(Stored dataset items)
+++++
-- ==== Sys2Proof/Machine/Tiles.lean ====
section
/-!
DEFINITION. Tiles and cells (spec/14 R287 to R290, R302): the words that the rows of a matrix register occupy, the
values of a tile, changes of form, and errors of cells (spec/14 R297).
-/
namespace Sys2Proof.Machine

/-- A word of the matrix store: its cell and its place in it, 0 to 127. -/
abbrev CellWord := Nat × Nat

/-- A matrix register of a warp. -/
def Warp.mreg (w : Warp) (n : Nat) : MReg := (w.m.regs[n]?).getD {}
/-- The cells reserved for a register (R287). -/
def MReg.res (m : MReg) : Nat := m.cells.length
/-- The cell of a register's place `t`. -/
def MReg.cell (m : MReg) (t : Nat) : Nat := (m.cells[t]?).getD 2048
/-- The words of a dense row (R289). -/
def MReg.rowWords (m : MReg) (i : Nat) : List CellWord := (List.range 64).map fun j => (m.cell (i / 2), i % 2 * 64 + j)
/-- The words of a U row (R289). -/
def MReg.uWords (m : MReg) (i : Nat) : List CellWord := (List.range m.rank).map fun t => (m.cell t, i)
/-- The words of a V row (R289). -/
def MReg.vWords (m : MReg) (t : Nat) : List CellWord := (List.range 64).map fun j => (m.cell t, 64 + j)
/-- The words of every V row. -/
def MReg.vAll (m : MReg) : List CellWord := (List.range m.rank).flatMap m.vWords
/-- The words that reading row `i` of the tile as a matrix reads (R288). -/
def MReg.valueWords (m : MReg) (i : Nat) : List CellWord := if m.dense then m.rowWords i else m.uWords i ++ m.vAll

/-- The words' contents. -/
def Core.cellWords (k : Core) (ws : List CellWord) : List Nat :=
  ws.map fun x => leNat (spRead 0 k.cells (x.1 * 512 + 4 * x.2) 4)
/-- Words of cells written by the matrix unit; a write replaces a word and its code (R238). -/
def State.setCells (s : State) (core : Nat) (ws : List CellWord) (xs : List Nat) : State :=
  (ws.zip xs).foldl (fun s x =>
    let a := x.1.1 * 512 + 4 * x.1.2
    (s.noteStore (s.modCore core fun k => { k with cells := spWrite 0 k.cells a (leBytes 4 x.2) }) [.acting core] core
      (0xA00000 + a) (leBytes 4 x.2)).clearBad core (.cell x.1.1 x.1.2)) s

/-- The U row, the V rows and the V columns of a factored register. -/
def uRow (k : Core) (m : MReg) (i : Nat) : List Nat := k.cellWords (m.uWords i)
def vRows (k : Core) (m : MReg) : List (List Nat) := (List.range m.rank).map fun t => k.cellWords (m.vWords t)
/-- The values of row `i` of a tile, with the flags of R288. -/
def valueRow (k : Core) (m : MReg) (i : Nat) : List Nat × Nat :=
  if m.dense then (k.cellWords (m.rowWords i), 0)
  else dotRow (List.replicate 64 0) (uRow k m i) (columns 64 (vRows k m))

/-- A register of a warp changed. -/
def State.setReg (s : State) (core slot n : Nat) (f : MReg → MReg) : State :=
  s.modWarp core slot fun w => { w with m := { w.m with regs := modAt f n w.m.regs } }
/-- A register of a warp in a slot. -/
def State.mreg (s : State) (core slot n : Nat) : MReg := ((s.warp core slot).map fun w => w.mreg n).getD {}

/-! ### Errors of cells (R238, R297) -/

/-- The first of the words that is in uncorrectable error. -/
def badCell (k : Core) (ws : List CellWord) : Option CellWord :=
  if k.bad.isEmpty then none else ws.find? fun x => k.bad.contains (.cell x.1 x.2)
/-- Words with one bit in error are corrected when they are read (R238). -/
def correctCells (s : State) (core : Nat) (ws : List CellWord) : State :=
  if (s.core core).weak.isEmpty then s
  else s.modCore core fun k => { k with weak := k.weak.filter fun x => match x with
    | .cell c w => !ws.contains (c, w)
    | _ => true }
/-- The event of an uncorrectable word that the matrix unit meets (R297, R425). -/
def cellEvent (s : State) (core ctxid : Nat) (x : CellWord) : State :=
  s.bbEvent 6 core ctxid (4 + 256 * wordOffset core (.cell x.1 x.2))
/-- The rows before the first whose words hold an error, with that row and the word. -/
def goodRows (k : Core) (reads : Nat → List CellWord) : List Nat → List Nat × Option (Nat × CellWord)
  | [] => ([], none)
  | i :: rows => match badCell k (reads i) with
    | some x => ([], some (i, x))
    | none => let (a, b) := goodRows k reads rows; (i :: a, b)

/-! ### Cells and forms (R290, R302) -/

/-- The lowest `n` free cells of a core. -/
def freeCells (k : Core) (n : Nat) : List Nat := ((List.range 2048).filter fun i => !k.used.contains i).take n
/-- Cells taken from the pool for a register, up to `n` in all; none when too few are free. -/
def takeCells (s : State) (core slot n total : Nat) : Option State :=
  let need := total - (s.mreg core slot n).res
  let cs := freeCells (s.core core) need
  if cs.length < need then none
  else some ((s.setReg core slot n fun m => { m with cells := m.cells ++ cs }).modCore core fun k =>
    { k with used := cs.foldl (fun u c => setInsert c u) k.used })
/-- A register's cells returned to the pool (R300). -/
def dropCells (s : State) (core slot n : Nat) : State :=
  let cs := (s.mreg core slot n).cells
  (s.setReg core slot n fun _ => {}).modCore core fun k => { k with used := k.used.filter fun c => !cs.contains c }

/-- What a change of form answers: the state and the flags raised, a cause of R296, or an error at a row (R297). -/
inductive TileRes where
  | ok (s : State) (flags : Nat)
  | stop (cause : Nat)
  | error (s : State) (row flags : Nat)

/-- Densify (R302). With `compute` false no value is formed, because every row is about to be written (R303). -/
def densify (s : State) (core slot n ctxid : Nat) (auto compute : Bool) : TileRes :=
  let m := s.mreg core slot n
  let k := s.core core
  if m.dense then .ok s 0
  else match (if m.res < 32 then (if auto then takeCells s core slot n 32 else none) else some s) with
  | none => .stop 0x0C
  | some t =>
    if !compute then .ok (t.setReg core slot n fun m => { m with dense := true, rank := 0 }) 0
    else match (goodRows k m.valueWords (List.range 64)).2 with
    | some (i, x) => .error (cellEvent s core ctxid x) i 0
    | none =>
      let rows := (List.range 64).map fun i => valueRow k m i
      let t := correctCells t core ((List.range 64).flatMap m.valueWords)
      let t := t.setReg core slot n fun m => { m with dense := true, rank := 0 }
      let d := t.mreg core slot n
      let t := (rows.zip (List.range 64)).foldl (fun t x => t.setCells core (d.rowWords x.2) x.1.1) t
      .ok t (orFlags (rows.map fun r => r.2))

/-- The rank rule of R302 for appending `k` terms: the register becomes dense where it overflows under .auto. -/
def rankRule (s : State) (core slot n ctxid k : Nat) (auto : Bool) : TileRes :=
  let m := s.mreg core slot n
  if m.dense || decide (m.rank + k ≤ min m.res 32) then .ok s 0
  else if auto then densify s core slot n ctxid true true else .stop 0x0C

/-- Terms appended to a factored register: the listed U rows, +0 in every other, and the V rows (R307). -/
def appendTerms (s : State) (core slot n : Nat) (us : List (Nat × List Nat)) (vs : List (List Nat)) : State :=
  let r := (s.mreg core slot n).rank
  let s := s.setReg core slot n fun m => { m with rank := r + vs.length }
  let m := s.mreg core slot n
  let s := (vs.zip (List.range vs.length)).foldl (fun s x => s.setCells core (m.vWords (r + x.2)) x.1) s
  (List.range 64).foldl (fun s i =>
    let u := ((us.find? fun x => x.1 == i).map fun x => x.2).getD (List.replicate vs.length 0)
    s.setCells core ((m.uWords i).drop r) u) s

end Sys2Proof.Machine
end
+++++
*What to work on*
Restate every record verbatim.

*Answer space*
-- ==== Sys2Proof/Machine/Tiles.lean ====
section
/-!
DEFINITION. Tiles and cells (spec/14 R287 to R290, R302): the words that the rows of a matrix register occupy, the
values of a tile, changes of form, and errors of cells (spec/14 R297).
-/
namespace Sys2Proof.Machine

/-- A word of the matrix store: its cell and its place in it, 0 to 127. -/
abbrev CellWord := Nat × Nat

/-- A matrix register of a warp. -/
def Warp.mreg (w : Warp) (n : Nat) : MReg := (w.m.regs[n]?).getD {}
/-- The cells reserved for a register (R287). -/
def MReg.res (m : MReg) : Nat := m.cells.length
/-- The cell of a register's place `t`. -/
def MReg.cell (m : MReg) (t : Nat) : Nat := (m.cells[t]?).getD 2048
/-- The words of a dense row (R289). -/
def MReg.rowWords (m : MReg) (i : Nat) : List CellWord := (List.range 64).map fun j => (m.cell (i / 2), i % 2 * 64 + j)
/-- The words of a U row (R289). -/
def MReg.uWords (m : MReg) (i : Nat) : List CellWord := (List.range m.rank).map fun t => (m.cell t, i)
/-- The words of a V row (R289). -/
def MReg.vWords (m : MReg) (t : Nat) : List CellWord := (List.range 64).map fun j => (m.cell t, 64 + j)
/-- The words of every V row. -/
def MReg.vAll (m : MReg) : List CellWord := (List.range m.rank).flatMap m.vWords
/-- The words that reading row `i` of the tile as a matrix reads (R288). -/
def MReg.valueWords (m : MReg) (i : Nat) : List CellWord := if m.dense then m.rowWords i else m.uWords i ++ m.vAll

/-- The words' contents. -/
def Core.cellWords (k : Core) (ws : List CellWord) : List Nat :=
  ws.map fun x => leNat (spRead 0 k.cells (x.1 * 512 + 4 * x.2) 4)
/-- Words of cells written by the matrix unit; a write replaces a word and its code (R238). -/
def State.setCells (s : State) (core : Nat) (ws : List CellWord) (xs : List Nat) : State :=
  (ws.zip xs).foldl (fun s x =>
    let a := x.1.1 * 512 + 4 * x.1.2
    (s.noteStore (s.modCore core fun k => { k with cells := spWrite 0 k.cells a (leBytes 4 x.2) }) [.acting core] core
      (0xA00000 + a) (leBytes 4 x.2)).clearBad core (.cell x.1.1 x.1.2)) s

/-- The U row, the V rows and the V columns of a factored register. -/
def uRow (k : Core) (m : MReg) (i : Nat) : List Nat := k.cellWords (m.uWords i)
def vRows (k : Core) (m : MReg) : List (List Nat) := (List.range m.rank).map fun t => k.cellWords (m.vWords t)
/-- The values of row `i` of a tile, with the flags of R288. -/
def valueRow (k : Core) (m : MReg) (i : Nat) : List Nat × Nat :=
  if m.dense then (k.cellWords (m.rowWords i), 0)
  else dotRow (List.replicate 64 0) (uRow k m i) (columns 64 (vRows k m))

/-- A register of a warp changed. -/
def State.setReg (s : State) (core slot n : Nat) (f : MReg → MReg) : State :=
  s.modWarp core slot fun w => { w with m := { w.m with regs := modAt f n w.m.regs } }
/-- A register of a warp in a slot. -/
def State.mreg (s : State) (core slot n : Nat) : MReg := ((s.warp core slot).map fun w => w.mreg n).getD {}

/-! ### Errors of cells (R238, R297) -/

/-- The first of the words that is in uncorrectable error. -/
def badCell (k : Core) (ws : List CellWord) : Option CellWord :=
  if k.bad.isEmpty then none else ws.find? fun x => k.bad.contains (.cell x.1 x.2)
/-- Words with one bit in error are corrected when they are read (R238). -/
def correctCells (s : State) (core : Nat) (ws : List CellWord) : State :=
  if (s.core core).weak.isEmpty then s
  else s.modCore core fun k => { k with weak := k.weak.filter fun x => match x with
    | .cell c w => !ws.contains (c, w)
    | _ => true }
/-- The event of an uncorrectable word that the matrix unit meets (R297, R425). -/
def cellEvent (s : State) (core ctxid : Nat) (x : CellWord) : State :=
  s.bbEvent 6 core ctxid (4 + 256 * wordOffset core (.cell x.1 x.2))
/-- The rows before the first whose words hold an error, with that row and the word. -/
def goodRows (k : Core) (reads : Nat → List CellWord) : List Nat → List Nat × Option (Nat × CellWord)
  | [] => ([], none)
  | i :: rows => match badCell k (reads i) with
    | some x => ([], some (i, x))
    | none => let (a, b) := goodRows k reads rows; (i :: a, b)

/-! ### Cells and forms (R290, R302) -/

/-- The lowest `n` free cells of a core. -/
def freeCells (k : Core) (n : Nat) : List Nat := ((List.range 2048).filter fun i => !k.used.contains i).take n
/-- Cells taken from the pool for a register, up to `n` in all; none when too few are free. -/
def takeCells (s : State) (core slot n total : Nat) : Option State :=
  let need := total - (s.mreg core slot n).res
  let cs := freeCells (s.core core) need
  if cs.length < need then none
  else some ((s.setReg core slot n fun m => { m with cells := m.cells ++ cs }).modCore core fun k =>
    { k with used := cs.foldl (fun u c => setInsert c u) k.used })
/-- A register's cells returned to the pool (R300). -/
def dropCells (s : State) (core slot n : Nat) : State :=
  let cs := (s.mreg core slot n).cells
  (s.setReg core slot n fun _ => {}).modCore core fun k => { k with used := k.used.filter fun c => !cs.contains c }

/-- What a change of form answers: the state and the flags raised, a cause of R296, or an error at a row (R297). -/
inductive TileRes where
  | ok (s : State) (flags : Nat)
  | stop (cause : Nat)
  | error (s : State) (row flags : Nat)

/-- Densify (R302). With `compute` false no value is formed, because every row is about to be written (R303). -/
def densify (s : State) (core slot n ctxid : Nat) (auto compute : Bool) : TileRes :=
  let m := s.mreg core slot n
  let k := s.core core
  if m.dense then .ok s 0
  else match (if m.res < 32 then (if auto then takeCells s core slot n 32 else none) else some s) with
  | none => .stop 0x0C
  | some t =>
    if !compute then .ok (t.setReg core slot n fun m => { m with dense := true, rank := 0 }) 0
    else match (goodRows k m.valueWords (List.range 64)).2 with
    | some (i, x) => .error (cellEvent s core ctxid x) i 0
    | none =>
      let rows := (List.range 64).map fun i => valueRow k m i
      let t := correctCells t core ((List.range 64).flatMap m.valueWords)
      let t := t.setReg core slot n fun m => { m with dense := true, rank := 0 }
      let d := t.mreg core slot n
      let t := (rows.zip (List.range 64)).foldl (fun t x => t.setCells core (d.rowWords x.2) x.1.1) t
      .ok t (orFlags (rows.map fun r => r.2))

/-- The rank rule of R302 for appending `k` terms: the register becomes dense where it overflows under .auto. -/
def rankRule (s : State) (core slot n ctxid k : Nat) (auto : Bool) : TileRes :=
  let m := s.mreg core slot n
  if m.dense || decide (m.rank + k ≤ min m.res 32) then .ok s 0
  else if auto then densify s core slot n ctxid true true else .stop 0x0C

/-- Terms appended to a factored register: the listed U rows, +0 in every other, and the V rows (R307). -/
def appendTerms (s : State) (core slot n : Nat) (us : List (Nat × List Nat)) (vs : List (List Nat)) : State :=
  let r := (s.mreg core slot n).rank
  let s := s.setReg core slot n fun m => { m with rank := r + vs.length }
  let m := s.mreg core slot n
  let s := (vs.zip (List.range vs.length)).foldl (fun s x => s.setCells core (m.vWords (r + x.2)) x.1) s
  (List.range 64).foldl (fun s i =>
    let u := ((us.find? fun x => x.1 == i).map fun x => x.2).getD (List.replicate vs.length 0)
    s.setCells core ((m.uWords i).drop r) u) s

end Sys2Proof.Machine
end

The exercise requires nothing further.